Saved entries:
+ + + +

/-- Settles O27. -/
theorem postChecksOutcome : Obligations.PostChecksOutcome := by
  refine ⟨fun s i h => ⟨s.postCheck_eq i h, s.slotStart_eq i⟩, fun s i hc hf hl hi => State.continuePosts_checks hc hf hl hi,
    fun s i hc hf granted free => ?_, fun s h => ?_, fun s b behind hb running left => ?_⟩
  · have runs : (s.checksInHand && !(s.takes.behindBuild && s.buildReading) && s.readerGranted) = true := by
      rw [← State.buildReading_iff] at free
      have : (s.takes.behindBuild && s.buildReading) = false := by simpa using free
      rw [granted, this, State.checksInHand, hc]
      simp [hf]
    have done : exec .postChecksComplete s = .next s.commitDone.continuePosts.resume := if_pos runs
    refine ⟨done, fun headers idle => done.trans (congrArg _ ?_)⟩
    have quiet : s.commitDone = s := by
      unfold State.commitDone
      rw [headers]
      change { s with status := { s.status with headerWrites := [] } } = s
      rw [← headers]
    rw [quiet, State.resume_idle ((Runs.refl (s := s)).continuePosts.keepsQuiet idle)]
  · refine if_neg ?_
    rcases h with h | h
    · have none : s.checksInHand = false := by
        unfold State.checksInHand
        cases hc : s.takes.checking with
        | none => rfl
        | some i => simp [h i hc]
      simp [none]
    · simp [h]
  · refine if_neg ?_
    have := s.buildReading_iff.2 ⟨b, hb, running, left⟩
    simp [behind, this]

/-! CANCEL (R37, R44). -/

/-- The entries of the takes that finished are written while no post is in hand: their slots are IDLE, and the others as they
were (R43, R154). -/
theorem State.writeJournalEntry_slot {e : JournalEntry} {q : List JournalEntry} (hc : s.takes.checking = none)
    (hq : s.report.journalQueue = e :: q) {i : Nat} (hi : i < s.takes.slots.length) :
    s.writeJournalEntry.slot i = (if i = e.slot then (s.slot i).ended else s.slot i) ∧
    s.writeJournalEntry.takes.checking = none ∧ s.writeJournalEntry.takes.slots.length = s.takes.slots.length := by
  have takes := (s.entryCounted_only q).takes_eq
  rw [State.writeJournalEntry_cons hq, State.endTake_of_ne (by rw [takes, hc]; exact fun h => by cases h)]
  refine ⟨?_, by rw [State.setSlot_checking, takes, hc], by rw [State.setSlot_slots_length, takes]⟩
  by_cases hs : e.slot < s.takes.slots.length
  · rw [State.setSlot_slot _ (by rw [takes]; exact hs)]
    split
    · next same => rw [← same, State.slot_congr takes]; rfl
    · exact State.slot_congr takes i
  · have ne : i ≠ e.slot := fun h => hs (h ▸ hi)
    rw [if_neg ne]
    unfold State.slot
    rw [State.setSlot_takes, takes]
    simp [List.getD_eq_getElem?_getD, Ne.symm ne]

theorem State.writeEntries_slot (n : Nat) (hc : s.takes.checking = none) (hn : s.report.journalQueue.length = n) {i : Nat}
    (hi : i < s.takes.slots.length) :
    (s.writeEntries .journal n).slot i = (if s.finished i = true then (s.slot i).ended else s.slot i) ∧
    (s.writeEntries .journal n).report.journalQueue = [] := by
  induction n generalizing s with
  | zero =>
    have empty := List.length_eq_zero_iff.1 hn
    refine ⟨?_, empty⟩
    rw [if_neg (by simp [State.finished, empty])]
    rfl
  | succ n ih =>
    obtain ⟨e, q, hq⟩ := List.exists_cons_of_length_eq_add_one hn
    obtain ⟨slot, checking, length⟩ := State.writeJournalEntry_slot hc hq hi
    have queue : s.writeJournalEntry.report.journalQueue = q := by rw [s.writeJournalEntry_queue, hq]; rfl
    obtain ⟨rest, empty⟩ := ih (s := s.writeJournalEntry) checking (by rw [queue]; simpa [hq] using hn) (by rw [length]; exact hi)
    refine ⟨rest.trans ?_, empty⟩
    have was : s.finished i = (e.slot == i || s.writeJournalEntry.finished i) := by
      simp [State.finished, hq, queue]
    rw [slot, was]
    by_cases he : i = e.slot
    · have self : (e.slot == i) = true := beq_iff_eq.2 he.symm
      rw [self, Bool.true_or, if_pos rfl, if_pos he]
      split <;> rfl
    · have other : (e.slot == i) = false := beq_eq_false_iff_ne.2 (Ne.symm he)
      rw [other, Bool.false_or, if_neg he]
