/-! ### Registers -/

/-- Reading STATUS returns one snapshot with every field in its place and the reserved bits 0 (rule R44); the codes are the
positions in the two listings (rules R14, R19), so STATUS[3:0] is 1 exactly in READY. -/
def Obligations.StatusSnapshot : Prop :=
  [Status.notInitialized, .ready, .requestSending, .responseWaiting, .responseStartBit, .responseReceiving, .responseReady,
      .responseInvalid, .delay].map Status.code = [0, 1, 2, 3, 4, 5, 6, 7, 8] ∧
  [ResponseStatus.none, .success, .invalid, .timeout].map ResponseStatus.code = [0, 1, 2, 3] ∧
  ∀ s : State, ∃ w : Word, exec (.regStatus .read) s = .next { s with rdata := w } ∧
    w.extractLsb' 0 4 = s.status.code ∧ (w.extractLsb' 0 4 = 1 ↔ s.status = .ready) ∧ w.getLsbD 4 = s.isSlave ∧ w.extractLsb' 5 2 = s.responseStatus.code ∧
    w.getLsbD 7 = s.cmdOk ∧ w.extractLsb' 8 6 = s.responseBitIndex ∧ w.getLsbD 14 = s.txBusy ∧ w.getLsbD 15 = s.done ∧
    w.getLsbD 16 = decide (s.rxPrev = .active) ∧ w.getLsbD 17 = decide (s.lineOut = .active) ∧
    w.getLsbD 18 = s.lineOe ∧ w.extractLsb' 19 13 = 0

/-- CODEC_FRAME holds its word, and CODEC_INFO returns the codec functions of it, field by field; neither touches the session
(rule R48). -/
def Obligations.CodecRegisters : Prop :=
  ∀ (s : State) (v : Word),
    exec (.regCodecFrame (.write v)) s = .next { s with codecFrame := v } ∧
    exec (.regCodecFrame .read) s = .next { s with rdata := s.codecFrame } ∧
    ∃ w : Word, exec (.regCodecInfo .read) s = .next { s with rdata := w } ∧
      w.getLsbD 0 = parity s.codecFrame ∧ w.getLsbD 1 = isValidRequest s.codecFrame ∧
      w.getLsbD 2 = isValidResponse s.codecFrame ∧ w.getLsbD 3 = false ∧
      w.extractLsb' 4 3 = getMessageType s.codecFrame ∧ w.getLsbD 7 = false ∧
      w.extractLsb' 8 8 = getDataId s.codecFrame ∧ w.extractLsb' 16 16 = s.codecFrame.extractLsb' 0 16

/-- TXDATA is written and read whole, whatever the frame (rule R43). -/
def Obligations.TxdataRegister : Prop :=
  ∀ (s : State) (v : Word),
    exec (.regTxdata (.write v)) s = .next { s with txdata := v } ∧
    exec (.regTxdata .read) s = .next { s with rdata := s.txdata }

/-- IRQ_STATUS and IRQ_ENABLE: `done` in bit 0, cleared by writing 1 there; `irq_en` in bit 0; `irq` is both (rule R47). -/
def Obligations.InterruptRegisters : Prop :=
  ∀ (s : State) (v : Word),
    exec (.regIrqStatus .read) s = .next { s with rdata := if s.done then 1 else 0 } ∧
    exec (.regIrqStatus (.write v)) s = .next { s with done := s.done && !v.getLsbD 0 } ∧
    exec (.regIrqEnable .read) s = .next { s with rdata := if s.irqEn then 1 else 0 } ∧
    exec (.regIrqEnable (.write v)) s = .next { s with irqEn := v.getLsbD 0 } ∧
    irq s = (s.done && s.irqEn)

/-- RESPONSE, RESP_TS, NOW and DONE_FRAME return their register; the write-only CMD and the five reserved offsets read 0
(rules R42, R45, R46, R54). -/
def Obligations.ReadOnlyRegisters : Prop :=
  ∀ s : State,
    exec (.regResponse .read) s = .next { s with rdata := s.response } ∧
    exec (.regRespTs .read) s = .next { s with rdata := s.responseTimestamp } ∧
    exec (.regNow .read) s = .next { s with rdata := s.now } ∧
    exec (.regDoneFrame .read) s = .next { s with rdata := s.doneFrame } ∧
    exec (.regCmd .read) s = .next { s with rdata := 0 } ∧
    exec (.regReserved2C .read) s = .next { s with rdata := 0 } ∧
    exec (.regReserved30 .read) s = .next { s with rdata := 0 } ∧
    exec (.regReserved34 .read) s = .next { s with rdata := 0 } ∧
    exec (.regReserved38 .read) s = .next { s with rdata := 0 } ∧
    exec (.regReserved3C .read) s = .next { s with rdata := 0 }

/-- Writes to the read-only registers and to the reserved offsets are ignored (rules R53, R54). -/
def Obligations.IgnoredWrites : Prop :=
  ∀ (s : State) (v : Word),
    exec (.regStatus (.write v)) s = .next s ∧ exec (.regResponse (.write v)) s = .next s ∧
    exec (.regRespTs (.write v)) s = .next s ∧ exec (.regNow (.write v)) s = .next s ∧
    exec (.regDoneFrame (.write v)) s = .next s ∧ exec (.regCodecInfo (.write v)) s = .next s ∧
    exec (.regReserved2C (.write v)) s = .next s ∧ exec (.regReserved30 (.write v)) s = .next s ∧
    exec (.regReserved34 (.write v)) s = .next s ∧ exec (.regReserved38 (.write v)) s = .next s ∧
    exec (.regReserved3C (.write v)) s = .next s

/-- The window as the engine's address space: a read changes no word of it, and a write to a word other than CMD changes only
that word and the words computed from it (STATUS for IRQ_STATUS, CODEC_INFO for CODEC_FRAME) (rules R41, R53). That `rdata` keeps its
word over a write is the model's choice (log 8). -/
def Obligations.WindowFrame : Prop :=
  ∀ (index : BitVec 4) (s : State),
    (∃ t, exec (regInstr index .read) s = .next t ∧ t.rdata = regValue index s ∧ sameRegisters [] s t) ∧
    (∀ v : Word, index ≠ 0 → ∃ t, exec (regInstr index (.write v)) s = .next t ∧ t.rdata = s.rdata ∧
      sameRegisters
        (if index = 2 then [2] else if index = 7 then [1, 7] else if index = 8 then [8]
          else if index = 9 then [9, 10] else []) s t)

/-- A write to CMD executes the command its word encodes, which completes and leaves alone what no command writes (rules R42,
R140). That `rdata` keeps its word over a write is the model's choice (log 8). -/
def Obligations.CmdWriteRunsCommand : Prop :=
  ∀ (w : Word) (s : State),
    exec (.regCmd (.write w)) s = exec (decodeCmd w) s ∧
    ∃ t, exec (.regCmd (.write w)) s = .next t ∧ t.now = s.now ∧ t.codecFrame = s.codecFrame ∧ t.rdata = s.rdata ∧
      t.irqEn = s.irqEn ∧ t.rxPrev = s.rxPrev ∧ t.responseTimestamp = s.responseTimestamp ∧
      t.responseBitIndex = s.responseBitIndex

/-! ### Commands -/

/-- NOP only sets `cmd_ok`, whatever its ignored bits (rule R157); the nine reserved opcodes are refused, `cmd_ok <- 0` and
nothing else, the port as before (rule R73). -/
def Obligations.NopAndReservedOpcodes : Prop :=
  ∀ (ign : BitVec 28) (s : State),
    let Refused := fun (i : Instr) =>
      exec i s = .next { s with cmdOk := false } ∧ ({ s with cmdOk := false } : State).portReady = s.portReady
    exec (.nop ign) s = .next { s with cmdOk := true } ∧
    Refused (.cmdReserved7 ign) ∧ Refused (.cmdReserved8 ign) ∧ Refused (.cmdReserved9 ign) ∧
    Refused (.cmdReservedA ign) ∧ Refused (.cmdReservedB ign) ∧ Refused (.cmdReservedC ign) ∧
    Refused (.cmdReservedD ign) ∧ Refused (.cmdReservedE ign) ∧ Refused (.cmdReservedF ign)

/-- BEGIN brings up the line once; later it is refused (rule R142). -/
def Obligations.BeginOnce : Prop :=
  ∀ (ign : BitVec 28) (s : State),
    (s.status = .notInitialized →
      exec (.beginLink ign) s = .next { s with lineOe := true, lineOut := .idle, status := .ready, cmdOk := true }) ∧
    (s.status ≠ .notInitialized → exec (.beginLink ign) s = .next { s with cmdOk := false })

/-- SEND_REQUEST outside READY and SEND_RESPONSE before BEGIN: refused, no other change (rules R143, R146). -/
def Obligations.SendsRefused : Prop :=
  ∀ (ign : BitVec 28) (s : State),
    (s.status ≠ .ready → exec (.sendRequest ign) s = .next { s with cmdOk := false }) ∧
    (s.status = .notInitialized → exec (.sendResponse ign) s = .next { s with cmdOk := false })

/-- SEND_REQUEST in READY: the acceptance step, and `T_FRAME` (34,000 µs) later the armed receiver and the host released, with
the rest untouched (rule R144). -/
def Obligations.RequestSentThenArmed : Prop :=
  Config.defaults.tFrame = 34000 ∧ ∀ (ign : BitVec 28) (s : State), s.params.fits → s.status = .ready →
    ∃ t, exec (.sendRequest ign) s = .next t ∧
      t = { s with
            status := .requestSending
            response := 0
            txFrame := s.txdata
            txKind := .request
            txHp := 0
            txCnt := 0
            txBusy := true
            lineOut := .active } ∧
      t.portReady = false ∧ (microsecond^[s.params.tFrame] t).portReady = true ∧
      microsecond^[s.params.tFrame] t =
        { t with
          now := s.now + BitVec.ofNat 32 s.params.tFrame
          status := .responseWaiting
          responseTimestamp := s.now + BitVec.ofNat 32 s.params.tFrame
          cmdOk := true
          txBusy := false
          txHp := 0
          txCnt := 0
          lineOut := .idle }

/-- SEND_RESPONSE in each of the seven other statuses a command can meet, in either role: accepted, and READY `T_FRAME`
(34,000 µs) later with `responseTimestamp` as it was (rule R147). -/
def Obligations.ResponseSentThenReady : Prop :=
  Config.defaults.tFrame = 34000 ∧
  ∀ (ign : BitVec 28) (s : State), s.params.fits → s.status ≠ .notInitialized → s.status ≠ .requestSending →
    ∃ t, exec (.sendResponse ign) s = .next t ∧
      t = { s with
            status := .requestSending
            response := 0
            txFrame := s.txdata
            txKind := .response
            txHp := 0
            txCnt := 0
            txBusy := true
            lineOut := .active } ∧
      t.portReady = false ∧ (microsecond^[s.params.tFrame] t).portReady = true ∧
      microsecond^[s.params.tFrame] t =
        { t with
          now := s.now + BitVec.ofNat 32 s.params.tFrame
          status := .ready
          cmdOk := true
          txBusy := false
          txHp := 0
          txCnt := 0
          lineOut := .idle }

/-- POLL's timeout: strictly more than `T_TIMEOUT` (1,000,000 µs) of silence in a waiting or receiving status; straight to
READY, with the completion event on the outputs while `done_valid` is 1; after that a further POLL does nothing (rule R150). -/
def Obligations.PollTimeout : Prop :=
  Config.defaults.tTimeout = 1000000 ∧
  ∀ (ign : BitVec 28) (s : State),
    s.status = .responseWaiting ∨ s.status = .responseStartBit ∨ s.status = .responseReceiving →
    (s.params.tTimeout < (s.now - s.responseTimestamp).toNat →
      ∃ t, exec (.poll ign) s = .next t ∧
        t = { s with
              status := .ready
              responseStatus := .timeout
              doneFrame := s.response
              done := true
              doneValid := true
              cmdOk := true } ∧
        completionOutput t = some (s.response, .timeout) ∧ completionOutput { t with doneValid := false } = none ∧
        exec (.poll ign) { t with doneValid := false } = .next { t with doneValid := false }) ∧
    ((s.now - s.responseTimestamp).toNat ≤ s.params.tTimeout → exec (.poll ign) s = .next { s with cmdOk := true })

/-- POLL of a complete frame: SUCCESS or INVALID by the role's predicate, to DELAY, with the completion event on the outputs,
whatever its age (rules R74, R151). -/
def Obligations.PollCompleteFrame : Prop :=
  ∀ (ign : BitVec 28) (s : State), s.status = .responseReady →
    ∃ t, exec (.poll ign) s = .next t ∧ completionOutput t = some (s.response, t.responseStatus) ∧
      t =
        { s with
          status := .delay
          responseStatus :=
            if parity s.response = false ∧
                (if s.isSlave then getMessageType s.response = 0 ∨ getMessageType s.response = 1
                  else getMessageType s.response = 4 ∨ getMessageType s.response = 5)
              then .success else .invalid
          doneFrame := s.response
          done := true
          doneValid := true
          cmdOk := true }

/-- POLL of a malformed waveform: INVALID, to DELAY, with the completion event on the outputs (rule R152). -/
def Obligations.PollMalformed : Prop :=
  ∀ (ign : BitVec 28) (s : State), s.status = .responseInvalid →
    ∃ t, exec (.poll ign) s = .next t ∧ completionOutput t = some (s.response, .invalid) ∧
      t =
        { s with
          status := .delay
          responseStatus := .invalid
          doneFrame := s.response
          done := true
          doneValid := true
          cmdOk := true }

/-- POLL in DELAY: READY after strictly more than `T_DELAY` (100,000 µs) since the last event, and no completion event
(rule R153). -/
def Obligations.PollEndsDelay : Prop :=
  Config.defaults.tDelay = 100000 ∧
  ∀ (ign : BitVec 28) (s : State), s.status = .delay →
    exec (.poll ign) s = .next
      (if s.params.tDelay < (s.now - s.responseTimestamp).toNat then { s with status := .ready, cmdOk := true }
        else { s with cmdOk := true })

/-- POLL in NOT_INITIALIZED, READY and REQUEST_SENDING only sets `cmd_ok` (rule R148). -/
def Obligations.PollElsewhere : Prop :=
  ∀ (ign : BitVec 28) (s : State),
    s.status = .notInitialized ∨ s.status = .ready ∨ s.status = .requestSending →
    exec (.poll ign) s = .next { s with cmdOk := true }

/-- The builders put the built frame into `txdata`, in every status, and touch nothing else (rules R155, R156). -/
def Obligations.BuildCommands : Prop :=
  (∀ (rsv : BitVec 1) (type : BitVec 3) (id : BitVec 8) (data : BitVec 16) (s : State),
    exec (.buildRequest rsv type id data) s = .next { s with txdata := buildRequest type id data, cmdOk := true } ∧
    exec (.buildResponse rsv type id data) s = .next { s with txdata := buildResponse type id data, cmdOk := true }) ∧
  (∀ s : State,
    exec (.regCmd (.write 0x50190000)) s = .next { s with txdata := 0x80190000, cmdOk := true } ∧
    exec (.regCmd (.write 0x51013C00)) s = .next { s with txdata := 0x10013C00, cmdOk := true } ∧
    exec (.regCmd (.write 0x64191234)) s = .next { s with txdata := 0xC0191234, cmdOk := true } ∧
    exec (.regCmd (.write 0x65013C00)) s = .next { s with txdata := 0xD0013C00, cmdOk := true })

/-- Which command words are refused, and that a refused command changes nothing but `cmd_ok`; every other command but a send
sets it (rule R141). A send that is not refused leaves it as it is and sets it when its frame has been sent, `T_FRAME` later
(rules R117, R144, R147). -/
def Obligations.RefusalsChangeNothing : Prop :=
  ∀ (w : Word) (s : State),
    let refused := (opcodeOf w = 3 ∧ s.status ≠ .ready) ∨ (opcodeOf w = 4 ∧ s.status = .notInitialized) ∨
      (opcodeOf w = 1 ∧ s.status ≠ .notInitialized) ∨ 7 ≤ (opcodeOf w).toNat
    (refused → exec (.regCmd (.write w)) s = .next { s with cmdOk := false }) ∧
    (¬ refused → opcodeOf w ≠ 3 → opcodeOf w ≠ 4 → ∃ t, exec (.regCmd (.write w)) s = .next t ∧ t.cmdOk = true) ∧
    (¬ refused → opcodeOf w = 3 ∨ opcodeOf w = 4 → s.status ≠ .requestSending → s.params.fits →
      ∃ t, exec (.regCmd (.write w)) s = .next t ∧ t.cmdOk = s.cmdOk ∧ (microsecond^[s.params.tFrame] t).cmdOk = true)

+ + + +

What you will do. Copy each line of the entries that includes the word "responseReceiving".

Reply.
  [Status.notInitialized, .ready, .requestSending, .responseWaiting, .responseStartBit, .responseReceiving, .responseReady,
    s.status = .responseWaiting ∨ s.status = .responseStartBit ∨ s.status = .responseReceiving →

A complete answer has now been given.